Work instructions →
Retype the entries below word for word, leaving none out.

Data to process →
/-! ## Bytes and numbers -/

/-- Little-endian number of bytes (R15). -/
def leNat : Bytes → Nat
  | [] => 0
  | b :: r => b.toNat + 256 * leNat r

/-- `n` little-endian bytes of a number. -/
def natLe : Nat → Nat → Bytes
  | 0, _ => []
  | n + 1, x => BitVec.ofNat 8 x :: natLe n (x / 256)

/-- Big-endian number of bytes (R647). -/
def beNat (l : Bytes) : Nat := l.foldl (fun x b => 256 * x + b.toNat) 0

/-- `n` big-endian bytes of a number. -/
def natBe (n x : Nat) : Bytes := (natLe n x).reverse

/-- Bytes `i` to `i + n - 1`; bytes beyond the end read 0. -/
def slice (l : Bytes) (i n : Nat) : Bytes :=
  let r := (l.drop i).take n
  r ++ List.replicate (n - r.length) 0

/-- The little-endian field at byte `i`, `n` bytes long. -/
def fieldAt (l : Bytes) (i n : Nat) : Nat := leNat (slice l i n)

/-- Exclusive or of two byte runs, as long as the shorter. -/
def xorBytes (a b : Bytes) : Bytes := List.zipWith (· ^^^ ·) a b

/-- Overwrites the bytes of `l` from `i` on with `w`; `l` is taken as extended by zeros. -/
def overlay (l : Bytes) (i : Nat) (w : Bytes) : Bytes :=
  slice l 0 i ++ w ++ l.drop (i + w.length)

/-- Cuts a run into pieces of `n` bytes; `fuel` bounds the pieces. -/
def chunks (n : Nat) : Nat → Bytes → List Bytes
  | 0, _ => []
  | _ + 1, [] => []
  | fuel + 1, l => l.take n :: chunks n fuel (l.drop n)

/-- The pieces of 16 bytes, the last one maybe shorter. -/
def blocks16 (l : Bytes) : List Bytes := chunks 16 (l.length / 16 + 1) l

/-! ## GF(2^8) with 0x11D, CRC -/

/-- Product in GF(2)[x] modulo a polynomial of degree `w`, by `n` steps of shift and add. -/
def gfStep (w poly : Nat) : Nat → Nat → Nat → Nat → Nat
  | 0, _, _, acc => acc
  | n + 1, a, b, acc =>
    let acc := if b % 2 = 1 then acc ^^^ a else acc
    let a2 := a * 2
    let a := if a2.testBit w then a2 ^^^ poly else a2
    gfStep w poly n a (b / 2) acc

/-- Product in GF(2^8) of R54 and R262. -/
def gf8 (a b : Byte) : Byte := BitVec.ofNat 8 (gfStep 8 0x11D 8 a.toNat b.toNat 0)

/-- 0x02 to the `k` (R54). -/
def gf8Pow : Nat → Byte
  | 0 => 1
  | k + 1 => gf8 2 (gf8Pow k)

/-- The inverse of a nonzero element: its 254th power. -/
def gf8Inv (a : Byte) : Byte := (List.range 253).foldl (fun x _ => gf8 x a) a

/-- Carry-less product of two 64-bit values (R262). -/
def clmul (a b : Nat) : Nat := (List.range 64).foldl (fun x i => if b.testBit i then x ^^^ (a <<< i) else x) 0

/-- One byte into a CRC-64 (R263). -/
def crc64Byte (c : Word) (b : Byte) : Word :=
  (List.range 8).foldl
    (fun c _ => if c.getMsbD 0 then (c <<< 1) ^^^ 0x42F0E1EBA9EA3693 else c <<< 1) (c ^^^ (b.zeroExtend 64 <<< 56))

/-- CRC-64 of R98 over bytes, from a starting value. -/
def crc64 (c : Word) (l : Bytes) : Word := l.foldl crc64Byte c

/-- One byte into a CRC-32C (R263). -/
def crc32Byte (c : BitVec 32) (b : Byte) : BitVec 32 :=
  (List.range 8).foldl
    (fun c _ => if c.getLsbD 0 then (c >>> 1) ^^^ 0x82F63B78 else c >>> 1) (c ^^^ b.zeroExtend 32)

/-- CRC-32C step over bytes (R263). -/
def crc32 (c : BitVec 32) (l : Bytes) : BitVec 32 := l.foldl crc32Byte c

/-- CRC-32C as R98 defines SEG_CRC: from all ones, inverted at the end. -/
def crc32c (l : Bytes) : BitVec 32 := ~~~ crc32 0xFFFFFFFF l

Your response →
/-! ## Bytes and numbers -/

/-- Little-endian number of bytes (R15). -/
def leNat : Bytes → Nat
  | [] => 0
  | b :: r => b.toNat + 256 * leNat r

/-- `n` little-endian bytes of a number. -/
def natLe : Nat → Nat → Bytes
  | 0, _ => []
  | n + 1, x => BitVec.ofNat 8 x :: natLe n (x / 256)

/-- Big-endian number of bytes (R647). -/
def beNat (l : Bytes) : Nat := l.foldl (fun x b => 256 * x + b.toNat) 0

/-- `n` big-endian bytes of a number. -/
def natBe (n x : Nat) : Bytes := (natLe n x).reverse

/-- Bytes `i` to `i + n - 1`; bytes beyond the end read 0. -/
def slice (l : Bytes) (i n : Nat) : Bytes :=
  let r := (l.drop i).take n
  r ++ List.replicate (n - r.length) 0

/-- The little-endian field at byte `i`, `n` bytes long. -/
def fieldAt (l : Bytes) (i n : Nat) : Nat := leNat (slice l i n)

/-- Exclusive or of two byte runs, as long as the shorter. -/
def xorBytes (a b : Bytes) : Bytes := List.zipWith (· ^^^ ·) a b

/-- Overwrites the bytes of `l` from `i` on with `w`; `l` is taken as extended by zeros. -/
def overlay (l : Bytes) (i : Nat) (w : Bytes) : Bytes :=
  slice l 0 i ++ w ++ l.drop (i + w.length)

/-- Cuts a run into pieces of `n` bytes; `fuel` bounds the pieces. -/
def chunks (n : Nat) : Nat → Bytes → List Bytes
  | 0, _ => []
  | _ + 1, [] => []
  | fuel + 1, l => l.take n :: chunks n fuel (l.drop n)

/-- The pieces of 16 bytes, the last one maybe shorter. -/
def blocks16 (l : Bytes) : List Bytes := chunks 16 (l.length / 16 + 1) l

/-! ## GF(2^8) with 0x11D, CRC -/

/-- Product in GF(2)[x] modulo a polynomial of degree `w`, by `n` steps of shift and add. -/
def gfStep (w poly : Nat) : Nat → Nat → Nat → Nat → Nat
  | 0, _, _, acc => acc
  | n + 1, a, b, acc =>
    let acc := if b % 2 = 1 then acc ^^^ a else acc
    let a2 := a * 2
    let a := if a2.testBit w then a2 ^^^ poly else a2
    gfStep w poly n a (b / 2) acc

/-- Product in GF(2^8) of R54 and R262. -/
def gf8 (a b : Byte) : Byte := BitVec.ofNat 8 (gfStep 8 0x11D 8 a.toNat b.toNat 0)

/-- 0x02 to the `k` (R54). -/
def gf8Pow : Nat → Byte
  | 0 => 1
  | k + 1 => gf8 2 (gf8Pow k)

/-- The inverse of a nonzero element: its 254th power. -/
def gf8Inv (a : Byte) : Byte := (List.range 253).foldl (fun x _ => gf8 x a) a

/-- Carry-less product of two 64-bit values (R262). -/
def clmul (a b : Nat) : Nat := (List.range 64).foldl (fun x i => if b.testBit i then x ^^^ (a <<< i) else x) 0

/-- One byte into a CRC-64 (R263). -/
def crc64Byte (c : Word) (b : Byte) : Word :=
  (List.range 8).foldl
    (fun c _ => if c.getMsbD 0 then (c <<< 1) ^^^ 0x42F0E1EBA9EA3693 else c <<< 1) (c ^^^ (b.zeroExtend 64 <<< 56))

/-- CRC-64 of R98 over bytes, from a starting value. -/
def crc64 (c : Word) (l : Bytes) : Word := l.foldl crc64Byte c

/-- One byte into a CRC-32C (R263). -/
def crc32Byte (c : BitVec 32) (b : Byte) : BitVec 32 :=
  (List.range 8).foldl
    (fun c _ => if c.getLsbD 0 then (c >>> 1) ^^^ 0x82F63B78 else c >>> 1) (c ^^^ b.zeroExtend 32)

/-- CRC-32C step over bytes (R263). -/
def crc32 (c : BitVec 32) (l : Bytes) : BitVec 32 := l.foldl crc32Byte c

/-- CRC-32C as R98 defines SEG_CRC: from all ones, inverted at the end. -/
def crc32c (l : Bytes) : BitVec 32 := ~~~ crc32 0xFFFFFFFF l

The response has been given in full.